What you will do -> When a line below holds the string "mnemonic", show that line.

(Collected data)
========================================

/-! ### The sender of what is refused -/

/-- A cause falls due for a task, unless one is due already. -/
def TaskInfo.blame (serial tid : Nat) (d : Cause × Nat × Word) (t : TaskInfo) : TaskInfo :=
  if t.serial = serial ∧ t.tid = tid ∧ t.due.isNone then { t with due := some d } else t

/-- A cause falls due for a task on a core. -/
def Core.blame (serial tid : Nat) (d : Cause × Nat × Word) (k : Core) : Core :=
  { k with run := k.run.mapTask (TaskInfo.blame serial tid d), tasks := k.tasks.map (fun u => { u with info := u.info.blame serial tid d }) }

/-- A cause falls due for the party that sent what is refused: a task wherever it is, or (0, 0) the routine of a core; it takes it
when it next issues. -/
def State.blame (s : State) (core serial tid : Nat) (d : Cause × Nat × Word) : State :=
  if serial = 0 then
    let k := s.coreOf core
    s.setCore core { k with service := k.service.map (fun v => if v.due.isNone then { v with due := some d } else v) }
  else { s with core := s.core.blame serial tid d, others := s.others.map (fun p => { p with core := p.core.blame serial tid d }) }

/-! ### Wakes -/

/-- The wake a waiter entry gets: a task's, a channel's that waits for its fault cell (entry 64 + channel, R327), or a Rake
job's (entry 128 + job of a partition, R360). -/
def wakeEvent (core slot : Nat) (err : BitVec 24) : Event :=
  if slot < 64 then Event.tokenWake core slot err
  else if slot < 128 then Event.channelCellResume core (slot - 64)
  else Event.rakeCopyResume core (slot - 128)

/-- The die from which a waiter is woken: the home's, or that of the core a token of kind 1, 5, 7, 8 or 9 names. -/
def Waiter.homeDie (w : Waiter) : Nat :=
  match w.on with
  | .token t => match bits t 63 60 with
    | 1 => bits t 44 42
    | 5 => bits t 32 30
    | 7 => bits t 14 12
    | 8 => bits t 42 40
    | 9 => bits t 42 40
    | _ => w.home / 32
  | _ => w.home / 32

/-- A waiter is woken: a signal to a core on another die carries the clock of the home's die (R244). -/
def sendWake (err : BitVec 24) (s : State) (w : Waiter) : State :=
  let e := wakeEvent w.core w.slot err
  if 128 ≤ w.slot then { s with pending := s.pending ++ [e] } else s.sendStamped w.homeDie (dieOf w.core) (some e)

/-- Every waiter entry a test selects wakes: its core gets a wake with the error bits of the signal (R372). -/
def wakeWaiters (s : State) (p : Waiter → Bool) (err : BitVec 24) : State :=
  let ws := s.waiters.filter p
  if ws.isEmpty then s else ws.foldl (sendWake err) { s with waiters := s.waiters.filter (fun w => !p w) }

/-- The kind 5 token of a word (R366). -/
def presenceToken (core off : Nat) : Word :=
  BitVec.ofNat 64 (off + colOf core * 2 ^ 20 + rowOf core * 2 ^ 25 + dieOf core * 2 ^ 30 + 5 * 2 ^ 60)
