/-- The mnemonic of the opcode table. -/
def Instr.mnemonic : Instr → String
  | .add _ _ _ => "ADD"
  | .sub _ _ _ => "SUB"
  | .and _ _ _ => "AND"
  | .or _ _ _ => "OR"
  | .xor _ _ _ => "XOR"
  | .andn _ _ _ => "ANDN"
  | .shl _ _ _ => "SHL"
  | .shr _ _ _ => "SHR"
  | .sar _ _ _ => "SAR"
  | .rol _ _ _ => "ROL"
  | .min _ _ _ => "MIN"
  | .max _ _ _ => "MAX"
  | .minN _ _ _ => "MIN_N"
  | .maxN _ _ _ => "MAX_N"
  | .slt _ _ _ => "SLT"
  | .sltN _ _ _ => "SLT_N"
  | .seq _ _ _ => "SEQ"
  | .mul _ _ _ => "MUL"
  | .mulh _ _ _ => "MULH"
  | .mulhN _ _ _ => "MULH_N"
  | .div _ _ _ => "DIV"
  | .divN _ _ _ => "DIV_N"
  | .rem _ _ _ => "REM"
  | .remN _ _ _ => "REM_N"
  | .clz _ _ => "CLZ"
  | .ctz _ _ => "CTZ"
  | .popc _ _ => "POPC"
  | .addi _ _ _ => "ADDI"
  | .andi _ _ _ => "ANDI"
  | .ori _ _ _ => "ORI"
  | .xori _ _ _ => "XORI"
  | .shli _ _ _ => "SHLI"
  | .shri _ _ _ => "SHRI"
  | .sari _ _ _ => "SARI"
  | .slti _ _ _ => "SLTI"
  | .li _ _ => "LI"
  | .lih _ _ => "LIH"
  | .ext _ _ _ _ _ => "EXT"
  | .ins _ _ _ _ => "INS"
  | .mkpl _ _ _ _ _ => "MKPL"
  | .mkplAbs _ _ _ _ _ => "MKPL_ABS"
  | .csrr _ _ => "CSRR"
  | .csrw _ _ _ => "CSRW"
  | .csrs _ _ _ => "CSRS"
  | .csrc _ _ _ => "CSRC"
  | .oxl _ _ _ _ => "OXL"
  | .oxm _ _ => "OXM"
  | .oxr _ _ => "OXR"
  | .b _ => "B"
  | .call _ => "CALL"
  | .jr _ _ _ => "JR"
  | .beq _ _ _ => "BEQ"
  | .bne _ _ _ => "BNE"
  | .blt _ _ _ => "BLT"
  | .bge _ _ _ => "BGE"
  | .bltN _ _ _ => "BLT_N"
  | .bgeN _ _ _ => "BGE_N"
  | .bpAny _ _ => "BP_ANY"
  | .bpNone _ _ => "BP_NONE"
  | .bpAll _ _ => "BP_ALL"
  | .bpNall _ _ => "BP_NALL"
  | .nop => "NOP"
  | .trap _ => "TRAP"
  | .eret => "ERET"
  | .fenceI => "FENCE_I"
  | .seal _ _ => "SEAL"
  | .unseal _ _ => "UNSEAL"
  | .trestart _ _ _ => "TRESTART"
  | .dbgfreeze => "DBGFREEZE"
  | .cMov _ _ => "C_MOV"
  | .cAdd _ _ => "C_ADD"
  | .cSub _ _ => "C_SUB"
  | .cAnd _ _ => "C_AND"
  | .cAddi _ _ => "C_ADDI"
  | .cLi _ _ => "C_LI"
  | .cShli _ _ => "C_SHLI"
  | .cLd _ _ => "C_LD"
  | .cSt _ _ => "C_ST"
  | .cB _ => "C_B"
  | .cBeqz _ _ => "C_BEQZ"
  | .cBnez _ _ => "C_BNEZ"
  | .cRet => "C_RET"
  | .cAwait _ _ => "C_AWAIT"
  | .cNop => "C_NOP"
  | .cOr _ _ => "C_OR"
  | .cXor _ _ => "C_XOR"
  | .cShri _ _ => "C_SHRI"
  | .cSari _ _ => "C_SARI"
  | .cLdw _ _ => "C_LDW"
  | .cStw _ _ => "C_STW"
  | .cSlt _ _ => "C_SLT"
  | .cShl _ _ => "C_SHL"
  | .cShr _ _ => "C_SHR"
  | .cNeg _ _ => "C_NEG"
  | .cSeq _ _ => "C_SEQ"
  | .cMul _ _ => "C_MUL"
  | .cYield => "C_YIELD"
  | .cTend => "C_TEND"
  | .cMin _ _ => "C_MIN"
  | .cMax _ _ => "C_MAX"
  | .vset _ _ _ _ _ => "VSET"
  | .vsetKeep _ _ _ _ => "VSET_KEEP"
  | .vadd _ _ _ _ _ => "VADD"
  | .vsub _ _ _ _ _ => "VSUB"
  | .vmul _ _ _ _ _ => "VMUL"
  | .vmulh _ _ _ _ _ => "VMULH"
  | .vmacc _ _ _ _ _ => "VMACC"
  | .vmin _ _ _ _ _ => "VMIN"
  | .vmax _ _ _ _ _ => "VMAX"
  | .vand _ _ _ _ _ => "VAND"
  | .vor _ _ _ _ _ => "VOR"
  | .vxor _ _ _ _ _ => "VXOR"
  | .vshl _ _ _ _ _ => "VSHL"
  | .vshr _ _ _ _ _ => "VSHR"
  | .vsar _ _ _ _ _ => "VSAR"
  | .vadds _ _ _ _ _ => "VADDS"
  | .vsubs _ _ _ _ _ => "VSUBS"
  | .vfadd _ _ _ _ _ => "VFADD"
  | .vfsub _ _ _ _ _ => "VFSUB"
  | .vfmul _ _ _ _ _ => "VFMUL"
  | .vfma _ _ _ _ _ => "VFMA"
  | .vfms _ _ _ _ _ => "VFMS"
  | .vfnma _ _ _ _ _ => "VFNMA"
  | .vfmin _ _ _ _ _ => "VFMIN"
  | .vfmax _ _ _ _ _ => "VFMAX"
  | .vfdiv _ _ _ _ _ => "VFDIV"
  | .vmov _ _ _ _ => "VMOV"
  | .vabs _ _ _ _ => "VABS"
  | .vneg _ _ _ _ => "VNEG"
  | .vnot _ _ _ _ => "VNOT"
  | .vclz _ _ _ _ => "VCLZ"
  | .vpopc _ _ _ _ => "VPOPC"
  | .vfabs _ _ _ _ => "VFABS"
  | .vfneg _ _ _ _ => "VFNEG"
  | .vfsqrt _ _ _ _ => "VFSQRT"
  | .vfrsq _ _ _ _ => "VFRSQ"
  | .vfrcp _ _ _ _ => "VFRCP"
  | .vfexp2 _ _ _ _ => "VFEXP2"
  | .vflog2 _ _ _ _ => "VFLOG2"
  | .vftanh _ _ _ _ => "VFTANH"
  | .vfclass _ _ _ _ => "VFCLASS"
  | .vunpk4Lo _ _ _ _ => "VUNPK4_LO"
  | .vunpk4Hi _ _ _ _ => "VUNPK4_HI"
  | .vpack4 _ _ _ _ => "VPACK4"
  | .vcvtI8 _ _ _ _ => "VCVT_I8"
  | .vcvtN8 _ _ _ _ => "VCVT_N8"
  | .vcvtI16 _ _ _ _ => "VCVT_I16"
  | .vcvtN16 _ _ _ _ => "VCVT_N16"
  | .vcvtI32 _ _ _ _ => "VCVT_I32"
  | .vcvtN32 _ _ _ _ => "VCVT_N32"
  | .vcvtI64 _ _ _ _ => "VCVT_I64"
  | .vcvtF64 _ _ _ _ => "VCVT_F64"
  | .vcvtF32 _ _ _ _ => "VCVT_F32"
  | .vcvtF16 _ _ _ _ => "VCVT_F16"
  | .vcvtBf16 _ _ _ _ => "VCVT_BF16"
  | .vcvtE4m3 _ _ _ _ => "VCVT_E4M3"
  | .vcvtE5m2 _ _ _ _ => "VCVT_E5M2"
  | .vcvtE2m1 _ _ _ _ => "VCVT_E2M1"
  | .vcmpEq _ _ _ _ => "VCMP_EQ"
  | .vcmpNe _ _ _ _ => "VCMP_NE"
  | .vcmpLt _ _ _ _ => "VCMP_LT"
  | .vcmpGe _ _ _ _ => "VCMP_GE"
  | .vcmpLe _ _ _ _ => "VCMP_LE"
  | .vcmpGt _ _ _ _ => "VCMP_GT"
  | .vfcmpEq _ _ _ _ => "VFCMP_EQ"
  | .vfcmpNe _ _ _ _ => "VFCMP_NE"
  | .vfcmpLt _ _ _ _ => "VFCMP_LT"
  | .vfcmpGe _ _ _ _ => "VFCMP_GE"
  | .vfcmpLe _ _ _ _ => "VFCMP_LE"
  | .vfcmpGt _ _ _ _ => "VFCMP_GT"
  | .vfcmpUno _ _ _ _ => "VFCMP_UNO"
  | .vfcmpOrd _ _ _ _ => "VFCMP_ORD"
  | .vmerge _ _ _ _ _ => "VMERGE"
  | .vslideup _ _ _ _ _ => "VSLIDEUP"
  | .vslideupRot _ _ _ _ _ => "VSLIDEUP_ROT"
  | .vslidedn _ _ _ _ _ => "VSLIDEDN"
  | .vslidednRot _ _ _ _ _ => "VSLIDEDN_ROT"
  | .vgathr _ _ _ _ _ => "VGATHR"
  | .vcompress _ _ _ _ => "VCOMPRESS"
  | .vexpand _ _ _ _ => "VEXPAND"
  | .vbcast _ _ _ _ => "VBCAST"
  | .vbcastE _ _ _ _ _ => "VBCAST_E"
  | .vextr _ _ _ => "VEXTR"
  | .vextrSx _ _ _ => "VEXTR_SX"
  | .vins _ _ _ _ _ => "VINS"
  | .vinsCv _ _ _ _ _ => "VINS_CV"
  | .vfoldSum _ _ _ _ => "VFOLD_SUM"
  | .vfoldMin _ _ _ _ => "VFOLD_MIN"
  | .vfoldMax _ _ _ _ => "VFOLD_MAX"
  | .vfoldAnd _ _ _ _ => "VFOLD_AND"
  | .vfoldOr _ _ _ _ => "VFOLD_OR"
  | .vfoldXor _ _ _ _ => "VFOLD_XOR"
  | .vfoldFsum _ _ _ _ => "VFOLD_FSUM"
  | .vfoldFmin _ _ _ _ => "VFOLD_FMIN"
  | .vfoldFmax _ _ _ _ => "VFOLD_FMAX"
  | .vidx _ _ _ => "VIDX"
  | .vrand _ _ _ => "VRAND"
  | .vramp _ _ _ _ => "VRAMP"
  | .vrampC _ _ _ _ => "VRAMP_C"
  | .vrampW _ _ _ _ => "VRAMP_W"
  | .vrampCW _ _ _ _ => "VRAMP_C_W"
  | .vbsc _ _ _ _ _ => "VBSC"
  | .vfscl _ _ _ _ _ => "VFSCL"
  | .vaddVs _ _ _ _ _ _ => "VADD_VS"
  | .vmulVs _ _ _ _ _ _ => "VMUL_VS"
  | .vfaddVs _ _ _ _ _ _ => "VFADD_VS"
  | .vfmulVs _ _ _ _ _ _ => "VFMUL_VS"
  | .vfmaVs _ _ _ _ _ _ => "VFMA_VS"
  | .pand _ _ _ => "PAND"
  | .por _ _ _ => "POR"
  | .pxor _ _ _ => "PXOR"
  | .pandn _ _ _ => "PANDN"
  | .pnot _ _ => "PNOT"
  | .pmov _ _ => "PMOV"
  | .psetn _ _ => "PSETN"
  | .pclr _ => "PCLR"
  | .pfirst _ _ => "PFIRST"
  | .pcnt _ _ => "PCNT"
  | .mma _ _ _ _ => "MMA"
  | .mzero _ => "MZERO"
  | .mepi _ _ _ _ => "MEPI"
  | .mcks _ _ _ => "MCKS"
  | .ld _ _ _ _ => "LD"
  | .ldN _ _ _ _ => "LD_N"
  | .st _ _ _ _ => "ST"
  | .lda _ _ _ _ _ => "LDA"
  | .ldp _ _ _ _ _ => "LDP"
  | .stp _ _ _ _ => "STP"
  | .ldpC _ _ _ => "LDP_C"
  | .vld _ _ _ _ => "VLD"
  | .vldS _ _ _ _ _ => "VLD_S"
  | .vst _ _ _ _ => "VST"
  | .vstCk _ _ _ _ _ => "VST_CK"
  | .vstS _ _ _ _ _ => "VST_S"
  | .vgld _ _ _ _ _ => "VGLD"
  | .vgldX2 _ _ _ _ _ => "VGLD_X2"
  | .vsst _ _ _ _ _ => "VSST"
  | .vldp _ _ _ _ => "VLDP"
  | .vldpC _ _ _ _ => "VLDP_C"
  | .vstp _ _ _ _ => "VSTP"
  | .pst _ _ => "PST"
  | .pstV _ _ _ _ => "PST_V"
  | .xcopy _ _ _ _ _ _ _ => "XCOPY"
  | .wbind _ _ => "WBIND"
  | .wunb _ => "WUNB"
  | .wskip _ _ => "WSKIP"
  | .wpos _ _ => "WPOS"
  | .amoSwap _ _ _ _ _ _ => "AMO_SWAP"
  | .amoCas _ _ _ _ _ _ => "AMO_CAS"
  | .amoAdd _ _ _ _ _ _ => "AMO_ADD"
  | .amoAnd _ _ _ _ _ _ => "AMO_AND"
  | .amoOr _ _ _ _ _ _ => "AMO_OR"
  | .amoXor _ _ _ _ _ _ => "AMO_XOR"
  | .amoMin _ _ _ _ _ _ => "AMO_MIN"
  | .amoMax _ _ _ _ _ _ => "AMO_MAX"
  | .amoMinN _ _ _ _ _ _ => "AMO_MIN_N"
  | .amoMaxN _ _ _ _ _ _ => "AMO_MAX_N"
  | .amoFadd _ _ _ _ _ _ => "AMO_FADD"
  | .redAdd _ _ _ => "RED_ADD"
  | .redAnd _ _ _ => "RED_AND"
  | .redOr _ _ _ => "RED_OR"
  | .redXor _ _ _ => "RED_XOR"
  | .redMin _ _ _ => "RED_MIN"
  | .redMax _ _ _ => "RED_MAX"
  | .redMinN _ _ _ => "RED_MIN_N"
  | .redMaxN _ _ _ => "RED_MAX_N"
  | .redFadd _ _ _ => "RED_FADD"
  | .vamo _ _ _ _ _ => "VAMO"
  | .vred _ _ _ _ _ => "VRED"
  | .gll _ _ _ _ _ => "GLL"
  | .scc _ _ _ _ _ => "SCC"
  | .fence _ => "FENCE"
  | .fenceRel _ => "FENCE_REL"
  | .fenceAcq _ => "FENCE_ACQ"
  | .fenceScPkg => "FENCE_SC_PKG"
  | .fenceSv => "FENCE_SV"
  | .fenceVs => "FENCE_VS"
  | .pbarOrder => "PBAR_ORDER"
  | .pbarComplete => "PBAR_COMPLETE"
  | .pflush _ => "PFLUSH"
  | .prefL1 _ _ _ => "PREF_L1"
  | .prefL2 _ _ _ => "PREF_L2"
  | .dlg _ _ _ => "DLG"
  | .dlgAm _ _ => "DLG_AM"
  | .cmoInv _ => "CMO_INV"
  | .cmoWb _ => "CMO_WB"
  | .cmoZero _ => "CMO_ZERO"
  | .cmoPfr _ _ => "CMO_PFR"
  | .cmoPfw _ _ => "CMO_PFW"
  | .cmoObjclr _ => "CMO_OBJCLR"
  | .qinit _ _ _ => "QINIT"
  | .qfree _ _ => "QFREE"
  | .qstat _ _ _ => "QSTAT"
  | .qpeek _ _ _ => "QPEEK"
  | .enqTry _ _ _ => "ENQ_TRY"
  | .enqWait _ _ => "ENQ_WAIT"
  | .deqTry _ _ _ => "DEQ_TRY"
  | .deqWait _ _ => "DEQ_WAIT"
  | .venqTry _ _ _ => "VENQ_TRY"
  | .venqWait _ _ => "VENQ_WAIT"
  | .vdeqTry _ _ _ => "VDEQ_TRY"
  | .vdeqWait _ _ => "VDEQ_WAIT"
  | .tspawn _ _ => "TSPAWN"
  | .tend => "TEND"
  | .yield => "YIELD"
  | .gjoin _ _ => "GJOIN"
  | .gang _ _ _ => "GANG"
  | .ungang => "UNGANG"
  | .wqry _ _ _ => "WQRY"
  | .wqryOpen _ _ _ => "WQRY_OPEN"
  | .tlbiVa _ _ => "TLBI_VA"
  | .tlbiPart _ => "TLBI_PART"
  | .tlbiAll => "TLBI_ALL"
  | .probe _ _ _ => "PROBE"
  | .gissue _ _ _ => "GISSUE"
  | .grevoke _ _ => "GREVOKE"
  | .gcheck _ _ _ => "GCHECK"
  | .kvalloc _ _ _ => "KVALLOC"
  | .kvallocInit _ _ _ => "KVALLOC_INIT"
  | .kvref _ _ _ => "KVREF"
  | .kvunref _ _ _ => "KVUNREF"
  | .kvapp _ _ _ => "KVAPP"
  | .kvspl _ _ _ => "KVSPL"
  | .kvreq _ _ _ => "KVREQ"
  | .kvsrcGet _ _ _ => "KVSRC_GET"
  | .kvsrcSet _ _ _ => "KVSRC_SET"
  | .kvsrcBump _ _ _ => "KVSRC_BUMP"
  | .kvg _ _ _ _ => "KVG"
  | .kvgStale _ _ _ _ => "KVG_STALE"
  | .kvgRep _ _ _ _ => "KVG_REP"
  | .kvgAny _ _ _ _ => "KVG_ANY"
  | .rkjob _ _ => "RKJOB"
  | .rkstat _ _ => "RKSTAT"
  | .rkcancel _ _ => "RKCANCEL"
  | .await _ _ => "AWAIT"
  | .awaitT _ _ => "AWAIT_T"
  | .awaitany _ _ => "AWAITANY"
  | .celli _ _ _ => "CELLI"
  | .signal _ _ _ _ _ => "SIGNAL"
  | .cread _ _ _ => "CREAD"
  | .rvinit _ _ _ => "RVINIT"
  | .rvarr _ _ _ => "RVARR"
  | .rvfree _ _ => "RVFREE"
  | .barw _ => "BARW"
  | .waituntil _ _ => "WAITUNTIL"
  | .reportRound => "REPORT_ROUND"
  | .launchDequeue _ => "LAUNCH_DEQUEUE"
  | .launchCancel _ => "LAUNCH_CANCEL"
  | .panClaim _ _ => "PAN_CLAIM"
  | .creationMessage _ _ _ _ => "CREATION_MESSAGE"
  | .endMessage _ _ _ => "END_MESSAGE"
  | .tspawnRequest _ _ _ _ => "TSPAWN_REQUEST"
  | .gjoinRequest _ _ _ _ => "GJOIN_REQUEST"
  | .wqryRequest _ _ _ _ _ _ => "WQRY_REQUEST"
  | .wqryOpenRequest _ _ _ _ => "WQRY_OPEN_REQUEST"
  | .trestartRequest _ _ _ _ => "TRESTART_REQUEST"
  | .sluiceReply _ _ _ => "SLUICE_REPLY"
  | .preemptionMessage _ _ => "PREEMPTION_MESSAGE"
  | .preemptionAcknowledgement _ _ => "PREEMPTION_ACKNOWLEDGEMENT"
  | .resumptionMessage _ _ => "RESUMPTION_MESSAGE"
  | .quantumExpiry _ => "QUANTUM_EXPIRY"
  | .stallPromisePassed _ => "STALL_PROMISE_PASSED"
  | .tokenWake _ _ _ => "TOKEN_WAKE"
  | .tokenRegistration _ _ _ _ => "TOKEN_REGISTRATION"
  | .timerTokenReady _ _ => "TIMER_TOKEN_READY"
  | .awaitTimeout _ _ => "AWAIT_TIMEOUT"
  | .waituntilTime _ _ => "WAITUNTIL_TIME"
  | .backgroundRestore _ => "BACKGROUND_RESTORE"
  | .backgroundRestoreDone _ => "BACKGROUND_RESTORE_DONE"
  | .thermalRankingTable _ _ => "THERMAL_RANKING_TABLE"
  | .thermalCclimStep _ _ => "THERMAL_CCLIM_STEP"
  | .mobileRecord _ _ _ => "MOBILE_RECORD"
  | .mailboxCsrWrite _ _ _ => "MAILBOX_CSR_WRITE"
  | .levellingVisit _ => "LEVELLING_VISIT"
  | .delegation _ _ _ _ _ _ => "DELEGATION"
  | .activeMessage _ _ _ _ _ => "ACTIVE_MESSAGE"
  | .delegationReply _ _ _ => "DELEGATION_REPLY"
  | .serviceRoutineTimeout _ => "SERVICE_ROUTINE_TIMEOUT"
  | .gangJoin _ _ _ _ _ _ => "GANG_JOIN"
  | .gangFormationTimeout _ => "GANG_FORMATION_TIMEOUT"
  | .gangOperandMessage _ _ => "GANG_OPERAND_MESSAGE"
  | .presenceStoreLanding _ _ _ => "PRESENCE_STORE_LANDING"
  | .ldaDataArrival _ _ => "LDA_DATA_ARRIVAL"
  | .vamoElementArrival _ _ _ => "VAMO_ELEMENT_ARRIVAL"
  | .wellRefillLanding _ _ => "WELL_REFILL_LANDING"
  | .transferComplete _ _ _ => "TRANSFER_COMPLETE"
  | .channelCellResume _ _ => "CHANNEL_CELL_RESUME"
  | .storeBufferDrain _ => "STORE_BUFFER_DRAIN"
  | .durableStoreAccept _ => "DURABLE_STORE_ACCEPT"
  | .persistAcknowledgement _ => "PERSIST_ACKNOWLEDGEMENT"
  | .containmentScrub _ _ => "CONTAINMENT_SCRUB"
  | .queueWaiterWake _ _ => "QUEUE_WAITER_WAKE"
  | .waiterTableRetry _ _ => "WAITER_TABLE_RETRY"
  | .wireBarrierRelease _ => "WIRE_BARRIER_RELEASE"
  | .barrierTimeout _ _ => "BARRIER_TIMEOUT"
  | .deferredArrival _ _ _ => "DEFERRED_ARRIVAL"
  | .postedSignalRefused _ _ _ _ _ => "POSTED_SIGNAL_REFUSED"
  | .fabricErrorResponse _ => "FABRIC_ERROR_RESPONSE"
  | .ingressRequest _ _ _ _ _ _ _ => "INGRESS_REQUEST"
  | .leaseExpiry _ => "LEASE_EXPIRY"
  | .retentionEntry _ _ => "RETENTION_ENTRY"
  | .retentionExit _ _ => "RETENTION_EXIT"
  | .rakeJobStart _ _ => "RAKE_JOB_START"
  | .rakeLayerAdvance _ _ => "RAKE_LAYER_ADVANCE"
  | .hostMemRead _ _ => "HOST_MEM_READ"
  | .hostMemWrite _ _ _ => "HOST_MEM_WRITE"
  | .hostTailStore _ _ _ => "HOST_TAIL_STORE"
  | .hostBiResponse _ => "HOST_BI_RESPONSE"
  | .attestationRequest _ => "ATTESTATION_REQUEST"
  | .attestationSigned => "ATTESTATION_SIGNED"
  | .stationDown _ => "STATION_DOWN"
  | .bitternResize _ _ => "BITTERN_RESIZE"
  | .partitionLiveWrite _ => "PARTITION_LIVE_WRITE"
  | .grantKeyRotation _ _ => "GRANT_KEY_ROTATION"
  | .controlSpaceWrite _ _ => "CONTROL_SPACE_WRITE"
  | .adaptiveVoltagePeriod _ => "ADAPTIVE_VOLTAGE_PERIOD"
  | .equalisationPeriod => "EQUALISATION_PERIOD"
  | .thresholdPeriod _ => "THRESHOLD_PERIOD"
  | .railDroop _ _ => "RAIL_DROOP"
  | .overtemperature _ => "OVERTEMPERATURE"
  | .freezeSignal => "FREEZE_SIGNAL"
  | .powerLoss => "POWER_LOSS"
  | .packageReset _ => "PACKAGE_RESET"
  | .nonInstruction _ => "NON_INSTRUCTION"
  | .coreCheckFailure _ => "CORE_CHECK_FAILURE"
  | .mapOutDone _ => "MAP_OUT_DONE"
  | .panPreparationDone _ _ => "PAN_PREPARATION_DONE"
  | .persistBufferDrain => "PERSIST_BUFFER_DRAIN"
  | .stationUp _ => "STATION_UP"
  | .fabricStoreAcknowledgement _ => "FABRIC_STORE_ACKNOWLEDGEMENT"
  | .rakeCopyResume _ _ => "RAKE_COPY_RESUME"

========================================

Result below ->
/-- The mnemonic of the opcode table. -/
def Instr.mnemonic : Instr → String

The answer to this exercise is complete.